This actually happened to me yesterday and it’s hard to believe but it’s actually true and it just completely blew me away. Remember how not too long ago I had a dream and I was shown a vision of my Eternal Companion in Heaven who loves me and is waiting for me, and I saw in detail exactly what he looked like, with long-ish curly blonde hair, and resembled a British rock star? Well, I never forgot about that and towards the end of the Mass, right for the Gospel I notice a guy come in late and sit in the aisle right across from me and oh, my God……it was him! He looked exactly like the guy in my dream, that I had seen, my Eternal Companion!
I was just stunned and shocked speechless, I was dizzy and so overwhelmed and blown away I thought I was going to faint. It was just surreal. It was him, but he didn’t stay long and then he left right away, as soon as it was over, and loudly peeled out in a “muscle” car, the kind I also like. Oh, my God! Did he possibly come down from Heaven, as an angel in human form,perhaps, to give me some hope and reassurance and then quickly vanished into the night? Was there no communication between us because the time is not right; not until I’ve died and go to Heaven? It was just so amazing and unreal I couldn’t believe it…..but there he was. I wonder if I’ll ever see him again before I go to Heaven or if this was it? Maybe it’s a sign it’ll be soon and he came to check in one me?
As for my hubby, I don’t feel any connection to him, any loyalty, any allegience, any respect,, any commitment, any ties, any feelings, any closeness, any bond, etc, or like I “owe” him anything because of the dismissive, belittling, demeaning, condescending way he treats me. He treats me like shit and doesn’t value or respect me, or love me, or value my thoughts, needs, or opinions, he just constantly puts me down, insults and berates me, criticizes and emotionally abuses me so I don’t feel like I owe him anything. I want to be free.

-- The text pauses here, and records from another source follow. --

-- ==== Sys2Proof/Syntax.lean ====
section
/-! DEFINITION. The commands of the block: one constructor of `Instr` per row of spec/opcode_table.json, in the
table's order, with the row's operands. A needle instruction carries the strand to which an issue slot is offered
(device-wide index, course × 104 + needle × 8 + strand) and every bit of its word that its opcode does not fix, so
that every word of the opcode is one command. -/

namespace Sys2Proof

/-- Format R (R121): guard, rd, rs1 and rs2; the minor is the opcode's. -/
structure RFmt where
  g : BitVec 4
  rd : BitVec 5
  rs1 : BitVec 5
  rs2 : BitVec 5
  deriving DecidableEq, Repr

/-- Format R of LDX and STX (R128): shift [6:5], size [4:2] and mode [1:0] are operands. -/
structure XRFmt where
  g : BitVec 4
  rd : BitVec 5
  rs1 : BitVec 5
  rs2 : BitVec 5
  sh : BitVec 2
  size : BitVec 3
  mode : BitVec 2
  deriving DecidableEq, Repr

/-- Format I (R121). -/
structure IFmt where
  g : BitVec 4
  rd : BitVec 5
  rs1 : BitVec 5
  imm : BitVec 12
  deriving DecidableEq, Repr

/-- Format I of the BF instructions (R126): pos [9:5] and width − 1 [4:0]; the op [11:10] is the opcode's. -/
structure BfFmt where
  g : BitVec 4
  rd : BitVec 5
  rs1 : BitVec 5
  pos : BitVec 5
  w : BitVec 5
  deriving DecidableEq, Repr

/-- Format I of LDPI and STPI (R128): size [11:9] and the signed increment [8:0]. -/
structure PiFmt where
  g : BitVec 4
  rd : BitVec 5
  rs1 : BitVec 5
  size : BitVec 3
  inc : BitVec 9
  deriving DecidableEq, Repr

/-- Format W (R121): bit 16 is reserved. -/
structure WFmt where
  g : BitVec 4
  rd : BitVec 5
  rsv : BitVec 1
  imm : BitVec 16
  deriving DecidableEq, Repr

/-- Format P with register operands (R121, R127): [21:20] reserved, pd, rs1, rs2. -/
structure PRFmt where
  g : BitVec 4
  rsv : BitVec 2
  pd : BitVec 3
  rs1 : BitVec 5
  rs2 : BitVec 5
  deriving DecidableEq, Repr

/-- Format P with an immediate (R127). -/
structure PIFmt where
  g : BitVec 4
  rsv : BitVec 2
  pd : BitVec 3
  rs1 : BitVec 5
  imm : BitVec 12
  deriving DecidableEq, Repr

/-- Format P of PLOG (R127): [21:20], [16:15] and [11:10] reserved; pd, ps1 [14:12], ps2 [9:7]. -/
structure PLFmt where
  g : BitVec 4
  rsv : BitVec 2
  pd : BitVec 3
  rsv1 : BitVec 2
  ps1 : BitVec 3
  rsv2 : BitVec 2
  ps2 : BitVec 3
  deriving DecidableEq, Repr

/-- Format J (R121). -/
structure JFmt where
  g : BitVec 4
  off : BitVec 22
  deriving DecidableEq, Repr

/-- Format H (R121): FUNC is the opcode's. -/
structure HFmt where
  g : BitVec 4
  hd : BitVec 4
  ha : BitVec 4
  hb : BitVec 4
  md : BitVec 4
  deriving DecidableEq, Repr

/-- Format S of the SYS instructions (R137): the minor is the opcode's. -/
structure SysFmt where
  g : BitVec 4
  rd : BitVec 5
  rs1 : BitVec 5
  deriving DecidableEq, Repr

/-- Format S of MFSR and MTSR (R141). -/
structure SrFmt where
  g : BitVec 4
  rd : BitVec 5
  rs1 : BitVec 5
  sr : BitVec 12
  deriving DecidableEq, Repr

/-- Format X (R121). -/
structure XFmt where
  g : BitVec 4
  code : BitVec 22
  deriving DecidableEq, Repr

/-- Who writes a register (R7, R406). -/
inductive Writer where
  | host | selvage
  deriving DecidableEq, Repr

/-- A register word write as it reaches a block's write port: the writer, the address, the bytes accessed, the value,
and a write by the other party that reaches the same register in the same cycle (R7). -/
structure RegAcc where
  who : Writer
  addr : Nat
  size : Nat
  val : Word
  rival : Option Word
  deriving DecidableEq, Repr

/-- A write of the word that a row of the table names: who writes it, and a write by the other party that reaches the same register
in the same cycle (R7). -/
structure WrIn where
  who : Writer
  rival : Option Word
  deriving DecidableEq, Repr

/-- What a domain source observes (R22, R23). -/
inductive Obs where
  | gptp (ns : Nat) (ppb : Int) (slave asCapable : Bool)
  | quad (fwd : Bool)
  | index
  | hall (st : BitVec 3)
  | resolver (angle : BitVec 24) (amp : Nat)
  | mains (amp : Nat)
  | pulse
  deriving DecidableEq, Repr

/-- The outcomes of a LIN frame (R63); codes 0x07–0xFF are never produced. -/
inductive LinStatus where
  | ok | noResponse | partialResponse | checksumErr | parityErr | bitErr | syncErr
  deriving DecidableEq, Repr

/-- A frame on an external port: an Ethernet frame without its FCS, a CAN frame (KIND as R64; `rtr` is RTR or RRS, `id` the
identifier or PRIO, `len` the data length code or LEN), or a LIN frame with its outcome (R63). -/
inductive RxData where
  | eth (bytes : List Byte)
  | can (kind : Nat) (ide rtr sec : Bool) (id : Nat) (brs esi : Bool) (sdt vcid af len : Nat) (data : List Byte)
  | lin (status : LinStatus) (fid : Nat) (enhanced own : Bool) (data : List Byte)
  deriving DecidableEq, Repr

/-- A received frame: its port, T1S opportunity and validity, and MACsec check. -/
structure RxFrame where
  port : Nat
  data : RxData
  opp : Nat          -- T1S: the transmit opportunity in which it arrived
  oppOk : Bool       -- T1S: the opportunity was that of the node
  sec : Option Nat   -- MACsec: the association that authenticated it
  deriving DecidableEq, Repr

/-- A command ring entry (R310) less its opcode: header bits, sequence number, tag, payload (48 bytes) and extension
(64 bytes, LONG). -/
structure CmdIn where
  ring : Nat
  fence : Bool
  long : Bool
  rsv : BitVec 6
  list : BitVec 10
  rsv2 : BitVec 6
  seq : Word
  tag : BitVec 64
  payload : List Byte
  ext : List Byte
  deriving DecidableEq, Repr

/-- A Selvage request (R322, R323) less its OP: LEN, ADDR and the payload words received, and whether its assertion ends before the
response has been sent. -/
structure SvReq where
  len : BitVec 6
  addr : BitVec 20
  payload : List Word
  early : Bool
  deriving DecidableEq, Repr

/-- Register selector of a debug operation (R328), with its strand (device-wide index) and bank. -/
structure DbgSel where
  t : Nat
  bank : Bool
  sel : Nat
  deriving DecidableEq, Repr

/-- A Selvage request as it stands in the row of NOP (R324): with its OP. -/
structure SvOp where
  req : SvReq
  op : BitVec 6
  deriving DecidableEq, Repr

/-- A Selvage WR (R324), with the host's writes that collide with its words (R7). -/
structure SvWrite where
  req : SvReq
  rivals : List (Option Word)
  deriving DecidableEq, Repr

/-- A command ring entry as it stands in the row of NOP (R314): with its OPCODE. -/
structure OpCmd where
  cmd : CmdIn
  op : BitVec 8
  deriving DecidableEq, Repr

/-- A REG_WRITE (R314), with the Selvage writes that collide with its words (R7). -/
structure RegCmd where
  cmd : CmdIn
  rivals : List (Option Word)
  deriving DecidableEq, Repr

/-- A Register Access Frame that writes (R319), with the Selvage writes that collide with its words (R7). -/
structure RafIn where
  frame : RxFrame
  rivals : List (Option Word)
  deriving DecidableEq, Repr

/-- A port that can start a frame (R250); on a T1S segment, whether a new opportunity of its own has begun (R59). -/
structure TxSlot where
  port : Nat
  newOpp : Bool
  deriving DecidableEq, Repr

/-- The response of a remote LIN node (R62): its data bytes, and its checksum byte if it came so far. -/
structure LinRsp where
  data : List Byte
  checksum : Option Byte
  deriving DecidableEq, Repr

/-- A panel that is lost other than by its inputs or a Selvage command (R370): by its supply, or by its reference. -/
structure PanelFail where
  panel : Nat
  refclk : Bool
  deriving DecidableEq, Repr

/-- Which port input a signal belongs to, for the wake detectors (R341). -/
inductive WakeSrc where
  | can (port us : Nat) | lin (port us : Nat) | t1s (segment : Nat) | tio (pin ns : Nat) | selvage
  deriving DecidableEq, Repr

/-- A detected error (R357–R359): its severity as detected (R358), the unit, how it was detected (R374), and what it
damaged: for severity 1 the item by lifeline key, and whether the damage is in its frame's bytes or descriptor cell; for a
unit the failed row, column, bucket or lane. -/
structure ErrIn where
  panel : Nat
  unit : Nat
  index : Nat
  sev : Nat
  detect : Nat
  item : Option Nat
  frameData : Bool
  addr : Nat
  col : Bool
  deriving DecidableEq, Repr

/-- A panel's inputs (R335). -/
inductive PanelPin where
  | pg (v : Bool) | rst (v : Bool) | refclk (v : Bool)
  deriving DecidableEq, Repr

/-- The item whose bind-off timeout is judged (R114): one that holds a lifeline, or a first pass that waits in a list, by its
panel, ordering domain and marker. -/
inductive TimedItem where
  | held (panel llid : Nat) | listed (panel odom marker : Nat)
  deriving DecidableEq, Repr

/-- Opcodes of a command entry that R314 lists. -/
def ringOps : List Nat := [0, 1, 2, 3, 4, 0x10, 0x11, 0x12, 0x13, 0x14, 0x20, 0x21, 0x22, 0x23, 0x24, 0x30, 0x40, 0x41]

/-- Operations of a Selvage request that R324 lists: 0 to 0x0E. -/
def svOps : List Nat := List.range 15

/-- What comes of an RDMA READ of the device (R302): the data, a NAK, or nothing yet. -/
inductive ReadRsp where
  | data | nak | lost
  deriving DecidableEq, Repr

/-- What comes of an RDMA READ (R302), and whether the answer is marked with CE (R304). -/
structure ReadAns where
  rsp : ReadRsp
  ce : Bool
  deriving DecidableEq, Repr

/-- What comes of the RDMA READ of a TX_FRAME (R306), the bytes read, and whether the answer is marked with CE (R304). -/
structure FrameAns where
  rsp : ReadRsp
  frame : List Byte
  ce : Bool
  deriving DecidableEq, Repr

Also, in church I was seeing blurry and double again and I’m losing my mind so much that I couldn’t even remember prayers that I’ve memorized my whole life, and my stomach and abdomenal pain is really bad again as well and now my arms and legs feel so weak and “drained” and I get weaker and more and more fatigued every day.I feel like I’m dying and I don’t think it will be too long now. There’s just no energy, no strength, no motivation, no spark, no life, left in me anymore.